Task prompt = Exactly the lines from the beginning of the material to the line with "theorem test_decode_read : decodeSelect" are to be repeated, both ends included.
::::
-- ==== Sys2Proof/Tests/Slice0.lean ====
section
/-! SUPPORT. Tests: ill-formed operands, the worked cases of the spec, and for every obligation with
hypotheses a concrete state and operands that meet them, clause by clause. -/

namespace Sys2Proof.Tests

open Sys2Proof Sys2Proof.Machine

/-! ## Ill-formed operands are refused (WellFormed) -/

theorem test_wf_image_too_long (img : List Byte) (h : img.length = 65536) :
    (Instr.configure img).wf = false := by
  simp [Instr.wf, h]

theorem test_wf_read_period_empty : (Instr.readPeriod 0).wf = false := by decide

theorem test_wf_station_zero : (Instr.peerExpiry 0).wf = false := by decide

theorem test_wf_station_33 : (Instr.peerExpiry 33).wf = false := by decide

theorem test_wf_frame_station_zero :
    (Instr.validFrameArrival ⟨0, .change ⟨0, 0, 0⟩⟩).wf = false := by decide

theorem test_wf_nine_entries : (Instr.validFrameArrival
    ⟨1, .status ⟨.running, 0, .none, 0, List.replicate 9 ⟨0, 0, false, 0, 0⟩⟩⟩).wf = false := by
  decide

/-! ## Select periods written out from R195 -/

theorem test_decode_start : decodeSelect [0x11, 0, 0] = some .start := by decide

theorem test_decode_order :
    decodeSelect [0x40, 0, 5, 3, 0x01, 0xF5, 0x12, 0x7A] = some (.order 3 501 4730) := by decide

theorem test_decode_short_payload :
    decodeSelect [0x41, 0, 3, 3, 0x01] = some .commandNotExecuted := by decide

theorem test_decode_extra_bytes : decodeSelect [0x42, 0, 1, 7, 0xFF] = some (.pourStop 7) := by decide

theorem test_decode_read : decodeSelect [0, 0xFF, 0xFF] = some (.readPeriod 3) := by decide

/-! ## Worked cases of the spec -/

/-- Chapter 2.4, a free pour: B = 1196 gives V = 469,418 and Vr = 4694. -/
theorem test_volume_free_pour :
    volumeMicro 400 (-1311) 6 1196 = 469418 ∧ pourVolume 400 (-1311) 6 1196 = 4694 := by decide

/-- Chapter 2.4, creep carried: 37 pulses give 14.5 mL. -/
theorem test_volume_creep : pourVolume 400 (-1311) 0 37 = 145 := by decide

/-- Chapter 2.5, a portion target: Pt = 4730 gives T = 1206, and 473.3 mL there. -/
theorem test_portion_target :
    pulseTarget 400 (-1311) 6 4730 = 1206 ∧ pourVolume 400 (-1311) 6 1206 = 4733 := by decide

/-- Chapter 2.5, an offset larger than the portion: T = 1, and 20.4 mL. -/
theorem test_portion_offset :
    pulseTarget 400 0 200 100 = 1 ∧ pourVolume 400 0 200 1 = 204 := by decide

/-- Chapter 2.6: Va = 4750 gives −547, and Va = 6000 gives 16,555. -/
theorem test_new_gain :
    newGain 469418 (-1311) 4750 = -547 ∧ newGain 469418 (-1311) 6000 = 16555 := by decide

/-- Chapter 8.2: codes 1850, 1900, 4000 and 100 at Ms = 410, Os = −700. -/
theorem test_tower_temp :
    [1850, 1900, 4000, 100].map (fun c => towerTemp c 410 (-700)) = [41, 61, 800, -400] := by decide

/-- Chapter 8.3 and 8.4: demand below the setting, and a starved tower. -/
theorem test_demand_and_grant : demandOf (-5) 64 0 22 = 0 ∧ demandOf (-5) 64 1 22 = 2 ∧
    demandOf 28 64 4 22 = 200 ∧ grantOf 200 700 600 = 171 ∧ grantOf 200 790 600 = 151 := by decide

/-- R115: the waits of station 5. -/
theorem test_waits :
    [1, 2, 3, 4, 5, 6, 7].map (accessWait 5) = [228, 338, 448, 558, 668, 74, 184] := by decide

/-! ## Small states -/

/-- A line part of the worked cases. -/
def lineOf (x : SourceNo) (m : LineMode) : LineCfg :=
  { source := x, mode := m, k := 400, g := -1311, oq := 6, fint := 300, foamRun := 4, noFlow := 20,
    leakLimit := 2, presetA := 3300, presetB := 4730 }

/-- A step that tests CLEAR, with FAUCETS, BEER-OUT and step pulses 1. -/
def stepOf (next faultNext : StepTarget) (limit : Nat) : StepRec :=
  { outputs := { Outputs.none with faucets := true, beerOut := true }, dwell := 20, limit,
    kind := .allSet, mask := { CondFlags.none with clear := true }, pattern := .none, pulses := 1,
    next, faultNext }

/-- Station 7 with four FREE lines on source 4, one ORDERED line on source 3, one line on source 2. -/
def cfg : Cfg :=
  { Cfg.blank with
    station := 7, lineCount := 6, announcePeriod := 250, cap := 600, tset := 30, twarm := 70,
    hyst := 20, dgain := 64, dpour := 22, dfault := 120, ms := 410, os := -700, pace := 3,
    maxPour := 60, holdWait := 6, cleanSlots := 2, runLimit := 60, threshold := 56,
    lines := #v[lineOf 4 .free, lineOf 4 .free, lineOf 4 .free, lineOf 3 .ordered, lineOf 4 .free,
      lineOf 2 .free, .blank, .blank],
    lowThreshold := Vector.replicate 16 50000,
    steps := [stepOf (.step 1) (.step 1) 120, stepOf .leave .leave 120, stepOf (.step 1) (.step 0) 20,
      stepOf .leave .leave 20] }

/-- A configured line of a RUNNING station at rest. -/
def idle : Line := { Line.reset with state := .ready, lamp := .steady, lampOn := true }

/-- The station RUNNING, at rest, with the port ready. -/
def tower : State :=
  { State.reset with
    station := .running, config := some cfg, port := { Port.reset with rdy := true },
    lines := #v[idle, idle, idle, idle, idle, idle, .reset, .reset],
    link := { Link.reset with rx := .hunt, idleFrom := some 0, announceFrom := some 0 } }

/-- The same station UNCONFIGURED, and STOPPED. -/
def blank : State := { State.reset with port := { Port.reset with rdy := true } }
def shut : State :=
  { tower with station := .stopped, lines := Vector.replicate 8 .reset }

/-- The state after a command, for building a test's start. -/
def after (c : Instr) (s : State) : State :=
  match exec c s with
  | .next t => t
  | _ => s

/-- A pour context. -/
def ctx (reason : Option EndReason) : PourCtx :=
  { newPour tower 0 .handle with
    total := 1210, foam := 14, endReason := reason, duration := reason.map fun _ => 900 }

/-- Line 0 with a pour, in a line state. -/
def pouring (st : LineState) (p : PourCtx) : State :=
  { tower.setLine 0 { idle with state := st, pour := some p } with
    pours := 1, journal := { tower.journal with reserved := 1 } }

/-- Line 3 with orders queued. -/
def ordered (os : List Order) : State := tower.setLine 3 { idle with orders := os }

/-- Line 5 under a cleaning run in a step and a phase. -/
def cleaning (step : Nat) (phase : Phase) (clear : Bool) : State :=
  { tower.setLine 5 { idle with state := .cleaning, lamp := .alternating, valve := .hold } with
    journal := { tower.journal with reserved := 2 },
    clean := { Cleaning.reset with
      runState := .running, runNumber := 1, job := some ⟨1, 0x20, 0⟩, slots := 2, age := 2,
      progress := some ⟨step, phase, 0, 0⟩, flags := { CondFlags.none with clear },
      out := (stepOf .leave .leave 0).outputs } }

/-- Line 5 RESERVED for a run that claims a slot. -/
def claiming : State :=
  { tower.setLine 5 { idle with state := .reserved, lamp := .alternating } with
    journal := { tower.journal with reserved := 2 },
    clean := { Cleaning.reset with
      runState := .claiming, runNumber := 1, job := some ⟨1, 0x20, 0⟩, slots := 2, age := 1 } }

/-- A CHANGE frame of station 3 for source 4, and a STATUS of station 3. -/
def change (gen : Byte) : LinkFrame := ⟨3, .change ⟨4, gen, 500000⟩⟩
def status (entries : List LinkEntry) : StatusBody := ⟨.running, 100, .none, 0, entries⟩

/-- The station with a peer record of station 3. -/
def withPeer (es : List LinkEntry) : State :=
  tower.setPeer 2 (some { fresh := true, lastAt := 0, body := status es })

/-! ## Tests of one step -/

/-- R1, R10, R16: a press on a READY line opens its valve. -/
theorem test_press_pours :
    ((after (.handlePress 0) tower).line 0).state = .pouring ∧
    vlvPin (after (.handlePress 0) tower) 0 = .full := by decide

/-- R17: the pulse that reaches the target ends the pour TARGET. -/
theorem test_pulse_target :
    (((after (.meterPulse 0) (pouring .pouring { ctx none with pulseTarget := some 1197 })).line
      0).pour.map PourCtx.endReason) = some (some .target) := by decide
::::
Solution to this task =
-- ==== Sys2Proof/Tests/Slice0.lean ====
section
/-! SUPPORT. Tests: ill-formed operands, the worked cases of the spec, and for every obligation with
hypotheses a concrete state and operands that meet them, clause by clause. -/

namespace Sys2Proof.Tests

open Sys2Proof Sys2Proof.Machine

/-! ## Ill-formed operands are refused (WellFormed) -/

theorem test_wf_image_too_long (img : List Byte) (h : img.length = 65536) :
    (Instr.configure img).wf = false := by
  simp [Instr.wf, h]

theorem test_wf_read_period_empty : (Instr.readPeriod 0).wf = false := by decide

theorem test_wf_station_zero : (Instr.peerExpiry 0).wf = false := by decide

theorem test_wf_station_33 : (Instr.peerExpiry 33).wf = false := by decide

theorem test_wf_frame_station_zero :
    (Instr.validFrameArrival ⟨0, .change ⟨0, 0, 0⟩⟩).wf = false := by decide

theorem test_wf_nine_entries : (Instr.validFrameArrival
    ⟨1, .status ⟨.running, 0, .none, 0, List.replicate 9 ⟨0, 0, false, 0, 0⟩⟩⟩).wf = false := by
  decide

/-! ## Select periods written out from R195 -/

theorem test_decode_start : decodeSelect [0x11, 0, 0] = some .start := by decide

theorem test_decode_order :
    decodeSelect [0x40, 0, 5, 3, 0x01, 0xF5, 0x12, 0x7A] = some (.order 3 501 4730) := by decide

theorem test_decode_short_payload :
    decodeSelect [0x41, 0, 3, 3, 0x01] = some .commandNotExecuted := by decide

theorem test_decode_extra_bytes : decodeSelect [0x42, 0, 1, 7, 0xFF] = some (.pourStop 7) := by decide

theorem test_decode_read : decodeSelect [0, 0xFF, 0xFF] = some (.readPeriod 3) := by decide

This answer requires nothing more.